-- ==== Sys2Proof/Machine/Flags.lean ====
section
/-!
DEFINITION. %fpflags of a group (06_numbers R112 to R115): raising, reading, writing, and the union that a regroup takes.
-/
namespace Sys2Proof.Machine

/-- Flags accrue (R112). -/
def Group.raise (g : Group) (f : Flags) : Group := { g with fpflags := g.fpflags ||| f }
/-- WRSR of %fpflags: bits [5:0] of the source (R160). -/
def Group.writeFlags (g : Group) (x : DWord) : Group := { g with fpflags := x.setWidth 6 }
/-- The value that RDSR of %fpflags reads (R112). -/
def Group.readFlags (g : Group) : DWord := g.fpflags.setWidth 64
/-- The union of the flags of groups that enter a regroup (R115). -/
def unionFlags (gs : List Group) : Flags := gs.foldl (fun f g => f ||| g.fpflags) 0

end Sys2Proof.Machine
end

■ ■ ■ ■

> _REQUIRED ACTION_
Please output exactly the lines from the one containing "source (R160). -/" through the end of the records, both included.

> _TASK SOLUTION_
/-- WRSR of %fpflags: bits [5:0] of the source (R160). -/
def Group.writeFlags (g : Group) (x : DWord) : Group := { g with fpflags := x.setWidth 6 }
/-- The value that RDSR of %fpflags reads (R112). -/
def Group.readFlags (g : Group) : DWord := g.fpflags.setWidth 64
/-- The union of the flags of groups that enter a regroup (R115). -/
def unionFlags (gs : List Group) : Flags := gs.foldl (fun f g => f ||| g.fpflags) 0

end Sys2Proof.Machine
end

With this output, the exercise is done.